■ **What you have to do**:
Two lines in the data below mark the range: the one with "def execRot (k" and the one with "BitVec.ofNat 64 (((List.range n).find? (fun i => x.getLsbD (n". Return both, along with every line between them, exactly.

[Stored data entries]

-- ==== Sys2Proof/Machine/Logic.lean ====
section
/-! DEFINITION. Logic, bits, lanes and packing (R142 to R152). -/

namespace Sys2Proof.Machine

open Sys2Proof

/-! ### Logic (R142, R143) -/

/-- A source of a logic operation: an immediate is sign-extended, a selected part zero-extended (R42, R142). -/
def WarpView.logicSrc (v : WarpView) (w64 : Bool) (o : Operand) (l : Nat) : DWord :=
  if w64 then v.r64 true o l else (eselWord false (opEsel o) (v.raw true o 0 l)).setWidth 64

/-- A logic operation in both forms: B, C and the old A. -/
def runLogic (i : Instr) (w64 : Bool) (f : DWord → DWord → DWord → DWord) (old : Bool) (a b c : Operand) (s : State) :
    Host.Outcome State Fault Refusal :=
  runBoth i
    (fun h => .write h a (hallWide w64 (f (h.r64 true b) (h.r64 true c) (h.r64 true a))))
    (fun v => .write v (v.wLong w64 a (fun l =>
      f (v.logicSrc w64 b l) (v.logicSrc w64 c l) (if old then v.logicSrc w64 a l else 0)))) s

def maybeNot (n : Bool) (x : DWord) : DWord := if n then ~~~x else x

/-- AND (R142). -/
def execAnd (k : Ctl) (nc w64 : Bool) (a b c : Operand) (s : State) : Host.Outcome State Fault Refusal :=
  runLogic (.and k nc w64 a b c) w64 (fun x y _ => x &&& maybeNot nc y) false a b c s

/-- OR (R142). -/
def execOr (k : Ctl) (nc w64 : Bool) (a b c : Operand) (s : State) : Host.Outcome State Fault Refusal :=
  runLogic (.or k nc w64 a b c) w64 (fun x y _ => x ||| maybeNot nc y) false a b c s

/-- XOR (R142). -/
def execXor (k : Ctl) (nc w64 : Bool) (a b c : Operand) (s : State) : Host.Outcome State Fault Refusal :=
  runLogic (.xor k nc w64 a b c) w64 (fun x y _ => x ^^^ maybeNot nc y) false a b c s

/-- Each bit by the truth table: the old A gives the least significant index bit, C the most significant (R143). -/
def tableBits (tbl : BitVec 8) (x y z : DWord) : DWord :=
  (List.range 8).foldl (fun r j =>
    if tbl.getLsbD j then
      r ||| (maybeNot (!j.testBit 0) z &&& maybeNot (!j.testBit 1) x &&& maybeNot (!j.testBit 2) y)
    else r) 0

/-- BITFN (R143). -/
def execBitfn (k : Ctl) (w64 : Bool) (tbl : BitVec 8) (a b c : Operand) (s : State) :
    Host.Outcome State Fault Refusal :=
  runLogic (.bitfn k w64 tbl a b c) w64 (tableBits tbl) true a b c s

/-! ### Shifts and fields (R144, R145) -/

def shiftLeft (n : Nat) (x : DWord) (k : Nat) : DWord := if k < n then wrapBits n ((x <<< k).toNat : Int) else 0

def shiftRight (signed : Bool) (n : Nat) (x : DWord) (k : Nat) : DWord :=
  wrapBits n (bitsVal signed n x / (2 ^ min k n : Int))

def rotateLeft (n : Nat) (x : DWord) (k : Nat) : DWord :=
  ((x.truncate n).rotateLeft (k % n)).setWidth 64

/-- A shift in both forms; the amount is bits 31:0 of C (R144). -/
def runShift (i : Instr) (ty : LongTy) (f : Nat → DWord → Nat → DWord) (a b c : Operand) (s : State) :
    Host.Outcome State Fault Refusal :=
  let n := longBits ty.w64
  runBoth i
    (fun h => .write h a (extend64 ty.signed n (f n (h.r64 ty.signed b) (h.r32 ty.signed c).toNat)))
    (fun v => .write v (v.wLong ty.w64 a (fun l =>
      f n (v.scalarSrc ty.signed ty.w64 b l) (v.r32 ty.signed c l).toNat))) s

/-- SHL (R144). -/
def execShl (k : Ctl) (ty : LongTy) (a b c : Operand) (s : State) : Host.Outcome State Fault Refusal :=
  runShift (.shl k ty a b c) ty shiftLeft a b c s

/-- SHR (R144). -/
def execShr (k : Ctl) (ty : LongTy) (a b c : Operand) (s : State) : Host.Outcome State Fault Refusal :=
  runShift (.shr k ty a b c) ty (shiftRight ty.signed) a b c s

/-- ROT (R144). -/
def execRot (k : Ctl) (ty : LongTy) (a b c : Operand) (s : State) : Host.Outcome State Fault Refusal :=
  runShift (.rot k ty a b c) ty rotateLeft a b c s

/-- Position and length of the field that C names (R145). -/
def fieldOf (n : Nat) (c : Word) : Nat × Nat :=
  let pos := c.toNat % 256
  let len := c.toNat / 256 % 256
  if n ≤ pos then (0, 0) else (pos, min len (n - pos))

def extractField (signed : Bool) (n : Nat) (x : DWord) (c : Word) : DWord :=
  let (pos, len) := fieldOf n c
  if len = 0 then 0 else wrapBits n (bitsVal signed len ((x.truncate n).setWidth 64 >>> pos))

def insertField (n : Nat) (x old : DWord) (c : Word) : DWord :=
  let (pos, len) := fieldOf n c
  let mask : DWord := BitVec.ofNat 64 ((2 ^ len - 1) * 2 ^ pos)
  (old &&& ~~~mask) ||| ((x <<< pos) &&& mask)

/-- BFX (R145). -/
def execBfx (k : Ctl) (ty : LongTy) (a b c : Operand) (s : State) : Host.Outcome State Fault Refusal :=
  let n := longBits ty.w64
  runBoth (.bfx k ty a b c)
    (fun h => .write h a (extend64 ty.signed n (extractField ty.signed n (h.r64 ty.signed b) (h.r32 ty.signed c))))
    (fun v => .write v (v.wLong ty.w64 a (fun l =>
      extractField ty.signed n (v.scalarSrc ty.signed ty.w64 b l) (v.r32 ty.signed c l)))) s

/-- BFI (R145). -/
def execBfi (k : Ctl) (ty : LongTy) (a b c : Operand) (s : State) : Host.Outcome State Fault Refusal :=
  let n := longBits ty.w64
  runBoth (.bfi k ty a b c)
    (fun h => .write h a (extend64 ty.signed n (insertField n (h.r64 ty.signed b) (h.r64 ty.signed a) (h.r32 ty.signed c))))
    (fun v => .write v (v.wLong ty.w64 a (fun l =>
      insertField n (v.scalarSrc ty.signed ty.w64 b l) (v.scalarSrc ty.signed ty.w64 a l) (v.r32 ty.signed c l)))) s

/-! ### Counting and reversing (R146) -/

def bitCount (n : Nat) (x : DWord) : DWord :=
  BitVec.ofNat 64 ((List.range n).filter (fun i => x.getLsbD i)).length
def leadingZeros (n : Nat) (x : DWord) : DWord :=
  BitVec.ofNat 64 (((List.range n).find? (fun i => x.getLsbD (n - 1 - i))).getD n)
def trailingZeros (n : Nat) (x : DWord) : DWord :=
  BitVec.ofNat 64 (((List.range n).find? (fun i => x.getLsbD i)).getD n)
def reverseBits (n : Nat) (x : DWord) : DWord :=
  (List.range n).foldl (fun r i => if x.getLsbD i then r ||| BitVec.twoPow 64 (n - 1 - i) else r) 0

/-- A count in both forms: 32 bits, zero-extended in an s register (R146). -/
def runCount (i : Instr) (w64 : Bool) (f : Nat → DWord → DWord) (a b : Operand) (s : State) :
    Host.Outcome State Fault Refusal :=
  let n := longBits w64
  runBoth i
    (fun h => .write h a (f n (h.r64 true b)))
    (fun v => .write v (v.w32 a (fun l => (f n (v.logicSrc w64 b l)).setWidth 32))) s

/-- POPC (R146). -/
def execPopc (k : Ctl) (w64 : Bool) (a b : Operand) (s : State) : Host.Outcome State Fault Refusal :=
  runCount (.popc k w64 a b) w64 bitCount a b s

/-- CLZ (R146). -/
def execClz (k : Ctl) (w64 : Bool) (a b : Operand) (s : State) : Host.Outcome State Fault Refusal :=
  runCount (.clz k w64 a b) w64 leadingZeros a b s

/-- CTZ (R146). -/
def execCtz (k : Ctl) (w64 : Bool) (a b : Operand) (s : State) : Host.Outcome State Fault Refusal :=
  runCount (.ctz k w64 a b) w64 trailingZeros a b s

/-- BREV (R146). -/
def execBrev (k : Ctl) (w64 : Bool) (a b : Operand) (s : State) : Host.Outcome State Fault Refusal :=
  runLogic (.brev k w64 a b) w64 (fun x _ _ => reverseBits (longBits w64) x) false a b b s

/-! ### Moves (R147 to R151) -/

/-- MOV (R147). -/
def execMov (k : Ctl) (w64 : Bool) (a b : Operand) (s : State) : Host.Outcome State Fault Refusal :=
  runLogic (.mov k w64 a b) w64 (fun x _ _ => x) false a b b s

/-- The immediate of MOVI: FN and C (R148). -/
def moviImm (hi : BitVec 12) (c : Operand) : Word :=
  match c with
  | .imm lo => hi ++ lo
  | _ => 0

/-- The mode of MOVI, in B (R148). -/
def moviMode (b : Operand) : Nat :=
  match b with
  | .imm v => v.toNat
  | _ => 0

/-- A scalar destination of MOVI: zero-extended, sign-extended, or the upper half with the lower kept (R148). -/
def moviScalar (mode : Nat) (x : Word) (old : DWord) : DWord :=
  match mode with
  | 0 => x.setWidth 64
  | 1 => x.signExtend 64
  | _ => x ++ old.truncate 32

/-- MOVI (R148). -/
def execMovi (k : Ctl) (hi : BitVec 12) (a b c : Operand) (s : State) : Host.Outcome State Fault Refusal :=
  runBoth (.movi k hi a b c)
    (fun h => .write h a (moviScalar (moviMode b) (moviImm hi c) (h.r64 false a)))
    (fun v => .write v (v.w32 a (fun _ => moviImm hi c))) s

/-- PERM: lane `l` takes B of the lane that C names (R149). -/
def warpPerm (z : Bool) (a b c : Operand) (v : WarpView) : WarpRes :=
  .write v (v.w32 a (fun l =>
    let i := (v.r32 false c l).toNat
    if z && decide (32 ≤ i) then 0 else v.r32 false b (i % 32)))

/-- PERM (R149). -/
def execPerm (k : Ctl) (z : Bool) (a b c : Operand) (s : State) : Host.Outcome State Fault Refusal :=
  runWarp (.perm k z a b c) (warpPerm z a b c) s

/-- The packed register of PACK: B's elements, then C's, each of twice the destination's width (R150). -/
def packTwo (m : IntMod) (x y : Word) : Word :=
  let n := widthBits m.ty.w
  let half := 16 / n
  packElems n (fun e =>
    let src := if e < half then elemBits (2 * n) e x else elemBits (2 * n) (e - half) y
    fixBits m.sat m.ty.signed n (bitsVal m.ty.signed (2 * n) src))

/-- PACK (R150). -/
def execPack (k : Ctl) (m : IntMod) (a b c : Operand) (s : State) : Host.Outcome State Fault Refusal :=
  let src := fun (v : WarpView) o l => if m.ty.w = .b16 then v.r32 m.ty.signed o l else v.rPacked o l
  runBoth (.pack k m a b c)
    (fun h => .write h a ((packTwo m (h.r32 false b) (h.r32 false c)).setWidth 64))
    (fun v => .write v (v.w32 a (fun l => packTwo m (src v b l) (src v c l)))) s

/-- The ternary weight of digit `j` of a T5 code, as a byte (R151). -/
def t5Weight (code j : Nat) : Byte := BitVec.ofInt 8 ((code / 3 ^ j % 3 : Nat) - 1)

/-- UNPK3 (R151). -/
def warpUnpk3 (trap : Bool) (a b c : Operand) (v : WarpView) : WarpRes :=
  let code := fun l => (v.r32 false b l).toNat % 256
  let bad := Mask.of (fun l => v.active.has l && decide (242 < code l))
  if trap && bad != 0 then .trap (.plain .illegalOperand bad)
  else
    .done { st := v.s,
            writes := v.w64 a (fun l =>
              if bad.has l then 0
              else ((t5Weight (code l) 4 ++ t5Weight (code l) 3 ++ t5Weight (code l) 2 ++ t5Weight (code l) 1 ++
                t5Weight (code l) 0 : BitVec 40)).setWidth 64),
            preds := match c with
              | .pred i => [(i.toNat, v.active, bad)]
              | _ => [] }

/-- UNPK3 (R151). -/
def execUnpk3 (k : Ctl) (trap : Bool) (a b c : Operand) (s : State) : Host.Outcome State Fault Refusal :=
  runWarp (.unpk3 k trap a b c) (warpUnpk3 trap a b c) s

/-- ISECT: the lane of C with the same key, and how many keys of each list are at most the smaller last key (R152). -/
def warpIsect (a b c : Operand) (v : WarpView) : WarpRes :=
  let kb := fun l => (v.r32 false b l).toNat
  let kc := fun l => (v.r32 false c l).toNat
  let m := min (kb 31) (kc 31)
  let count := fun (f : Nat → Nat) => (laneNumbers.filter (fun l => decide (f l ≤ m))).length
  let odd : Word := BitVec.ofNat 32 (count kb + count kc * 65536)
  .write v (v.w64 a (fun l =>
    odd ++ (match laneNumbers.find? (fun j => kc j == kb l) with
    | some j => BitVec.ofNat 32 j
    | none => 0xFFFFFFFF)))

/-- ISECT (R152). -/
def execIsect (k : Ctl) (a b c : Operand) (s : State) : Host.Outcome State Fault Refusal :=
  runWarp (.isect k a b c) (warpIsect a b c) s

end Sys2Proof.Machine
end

---

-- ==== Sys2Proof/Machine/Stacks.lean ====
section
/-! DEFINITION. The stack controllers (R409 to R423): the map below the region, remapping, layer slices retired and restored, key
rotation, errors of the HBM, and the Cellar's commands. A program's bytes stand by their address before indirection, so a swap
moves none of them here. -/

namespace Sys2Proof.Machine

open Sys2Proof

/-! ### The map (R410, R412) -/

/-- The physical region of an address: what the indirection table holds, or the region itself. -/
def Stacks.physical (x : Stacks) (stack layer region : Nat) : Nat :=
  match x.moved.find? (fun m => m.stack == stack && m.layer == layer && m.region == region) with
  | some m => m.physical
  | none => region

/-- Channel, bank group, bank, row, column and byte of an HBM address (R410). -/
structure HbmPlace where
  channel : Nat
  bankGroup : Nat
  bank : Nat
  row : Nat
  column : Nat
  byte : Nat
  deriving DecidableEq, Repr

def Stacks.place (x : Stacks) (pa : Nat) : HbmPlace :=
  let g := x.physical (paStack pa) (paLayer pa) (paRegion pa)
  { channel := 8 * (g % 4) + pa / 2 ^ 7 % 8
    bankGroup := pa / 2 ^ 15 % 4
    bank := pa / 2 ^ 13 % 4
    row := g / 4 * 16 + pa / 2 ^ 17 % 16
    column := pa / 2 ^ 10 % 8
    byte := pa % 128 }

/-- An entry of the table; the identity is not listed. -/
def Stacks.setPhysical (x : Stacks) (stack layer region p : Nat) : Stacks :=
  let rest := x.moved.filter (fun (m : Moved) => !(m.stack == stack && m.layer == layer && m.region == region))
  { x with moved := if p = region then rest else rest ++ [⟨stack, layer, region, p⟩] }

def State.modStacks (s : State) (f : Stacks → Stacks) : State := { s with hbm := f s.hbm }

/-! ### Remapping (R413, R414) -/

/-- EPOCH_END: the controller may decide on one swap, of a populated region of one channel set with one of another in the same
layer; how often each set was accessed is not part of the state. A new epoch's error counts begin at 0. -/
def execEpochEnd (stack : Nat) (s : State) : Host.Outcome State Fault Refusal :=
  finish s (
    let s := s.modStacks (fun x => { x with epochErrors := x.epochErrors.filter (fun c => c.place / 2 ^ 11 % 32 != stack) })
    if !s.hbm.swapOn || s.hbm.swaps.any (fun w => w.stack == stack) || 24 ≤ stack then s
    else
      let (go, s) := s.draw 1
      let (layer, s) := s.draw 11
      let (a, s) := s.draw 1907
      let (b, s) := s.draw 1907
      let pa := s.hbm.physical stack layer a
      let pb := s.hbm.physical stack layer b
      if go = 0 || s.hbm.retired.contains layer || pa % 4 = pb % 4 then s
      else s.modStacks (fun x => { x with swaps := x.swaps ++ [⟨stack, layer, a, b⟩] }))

* * *

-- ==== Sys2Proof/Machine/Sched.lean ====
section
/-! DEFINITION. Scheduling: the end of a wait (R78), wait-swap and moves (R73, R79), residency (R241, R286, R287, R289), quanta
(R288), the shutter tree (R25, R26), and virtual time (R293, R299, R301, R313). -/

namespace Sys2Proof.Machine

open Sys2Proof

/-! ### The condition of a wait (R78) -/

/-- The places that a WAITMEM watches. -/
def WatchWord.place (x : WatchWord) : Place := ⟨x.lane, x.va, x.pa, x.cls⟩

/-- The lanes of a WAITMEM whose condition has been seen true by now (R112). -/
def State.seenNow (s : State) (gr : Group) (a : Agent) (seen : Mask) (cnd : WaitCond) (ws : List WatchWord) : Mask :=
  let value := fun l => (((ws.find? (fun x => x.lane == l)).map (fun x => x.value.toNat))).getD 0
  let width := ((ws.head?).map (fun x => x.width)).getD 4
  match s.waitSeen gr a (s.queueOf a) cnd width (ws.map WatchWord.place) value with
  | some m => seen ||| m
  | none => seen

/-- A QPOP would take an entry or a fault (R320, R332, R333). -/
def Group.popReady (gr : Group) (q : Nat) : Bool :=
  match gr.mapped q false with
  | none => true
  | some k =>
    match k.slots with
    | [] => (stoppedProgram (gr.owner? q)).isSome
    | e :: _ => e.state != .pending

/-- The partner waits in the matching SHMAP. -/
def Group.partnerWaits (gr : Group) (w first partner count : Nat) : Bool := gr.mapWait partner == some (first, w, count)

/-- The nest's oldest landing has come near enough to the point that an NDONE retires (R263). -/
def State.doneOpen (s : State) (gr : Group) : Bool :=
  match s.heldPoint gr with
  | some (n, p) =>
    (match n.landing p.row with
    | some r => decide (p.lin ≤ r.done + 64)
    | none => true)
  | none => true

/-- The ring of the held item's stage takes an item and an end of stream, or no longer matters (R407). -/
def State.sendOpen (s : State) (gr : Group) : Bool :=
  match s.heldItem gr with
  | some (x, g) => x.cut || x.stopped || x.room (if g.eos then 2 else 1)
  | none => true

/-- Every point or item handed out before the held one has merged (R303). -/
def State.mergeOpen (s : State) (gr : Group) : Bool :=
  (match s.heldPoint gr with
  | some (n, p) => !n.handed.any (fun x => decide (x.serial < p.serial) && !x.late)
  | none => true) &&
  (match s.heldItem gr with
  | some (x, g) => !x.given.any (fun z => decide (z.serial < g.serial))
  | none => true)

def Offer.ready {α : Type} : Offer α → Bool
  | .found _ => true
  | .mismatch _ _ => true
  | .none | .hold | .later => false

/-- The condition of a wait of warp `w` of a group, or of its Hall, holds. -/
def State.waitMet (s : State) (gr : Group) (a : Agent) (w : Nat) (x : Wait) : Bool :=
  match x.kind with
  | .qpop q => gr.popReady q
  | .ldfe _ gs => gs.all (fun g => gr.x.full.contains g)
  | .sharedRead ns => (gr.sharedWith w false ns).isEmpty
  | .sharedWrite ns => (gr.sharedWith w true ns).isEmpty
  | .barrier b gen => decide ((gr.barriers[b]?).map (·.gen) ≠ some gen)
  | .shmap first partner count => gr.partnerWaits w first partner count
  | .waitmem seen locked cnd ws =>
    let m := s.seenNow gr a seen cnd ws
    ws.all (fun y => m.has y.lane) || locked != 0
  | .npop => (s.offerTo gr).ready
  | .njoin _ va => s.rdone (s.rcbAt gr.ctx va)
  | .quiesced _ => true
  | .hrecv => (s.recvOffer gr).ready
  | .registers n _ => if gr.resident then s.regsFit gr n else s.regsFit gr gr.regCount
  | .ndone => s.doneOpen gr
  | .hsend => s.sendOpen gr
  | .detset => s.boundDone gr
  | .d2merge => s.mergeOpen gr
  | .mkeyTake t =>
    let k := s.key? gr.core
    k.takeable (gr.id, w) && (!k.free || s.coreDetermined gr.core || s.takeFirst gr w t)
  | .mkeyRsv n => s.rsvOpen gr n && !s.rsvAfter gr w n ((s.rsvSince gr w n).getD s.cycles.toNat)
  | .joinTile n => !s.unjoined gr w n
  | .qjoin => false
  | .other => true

■ **Exercise solution**:
def execRot (k : Ctl) (ty : LongTy) (a b c : Operand) (s : State) : Host.Outcome State Fault Refusal :=
  runShift (.rot k ty a b c) ty rotateLeft a b c s

/-- Position and length of the field that C names (R145). -/
def fieldOf (n : Nat) (c : Word) : Nat × Nat :=
  let pos := c.toNat % 256
  let len := c.toNat / 256 % 256
  if n ≤ pos then (0, 0) else (pos, min len (n - pos))

def extractField (signed : Bool) (n : Nat) (x : DWord) (c : Word) : DWord :=
  let (pos, len) := fieldOf n c
  if len = 0 then 0 else wrapBits n (bitsVal signed len ((x.truncate n).setWidth 64 >>> pos))

def insertField (n : Nat) (x old : DWord) (c : Word) : DWord :=
  let (pos, len) := fieldOf n c
  let mask : DWord := BitVec.ofNat 64 ((2 ^ len - 1) * 2 ^ pos)
  (old &&& ~~~mask) ||| ((x <<< pos) &&& mask)

/-- BFX (R145). -/
def execBfx (k : Ctl) (ty : LongTy) (a b c : Operand) (s : State) : Host.Outcome State Fault Refusal :=
  let n := longBits ty.w64
  runBoth (.bfx k ty a b c)
    (fun h => .write h a (extend64 ty.signed n (extractField ty.signed n (h.r64 ty.signed b) (h.r32 ty.signed c))))
    (fun v => .write v (v.wLong ty.w64 a (fun l =>
      extractField ty.signed n (v.scalarSrc ty.signed ty.w64 b l) (v.r32 ty.signed c l)))) s

/-- BFI (R145). -/
def execBfi (k : Ctl) (ty : LongTy) (a b c : Operand) (s : State) : Host.Outcome State Fault Refusal :=
  let n := longBits ty.w64
  runBoth (.bfi k ty a b c)
    (fun h => .write h a (extend64 ty.signed n (insertField n (h.r64 ty.signed b) (h.r64 ty.signed a) (h.r32 ty.signed c))))
    (fun v => .write v (v.wLong ty.w64 a (fun l =>
      insertField n (v.scalarSrc ty.signed ty.w64 b l) (v.scalarSrc ty.signed ty.w64 a l) (v.r32 ty.signed c l)))) s

/-! ### Counting and reversing (R146) -/

def bitCount (n : Nat) (x : DWord) : DWord :=
  BitVec.ofNat 64 ((List.range n).filter (fun i => x.getLsbD i)).length
def leadingZeros (n : Nat) (x : DWord) : DWord :=
  BitVec.ofNat 64 (((List.range n).find? (fun i => x.getLsbD (n - 1 - i))).getD n)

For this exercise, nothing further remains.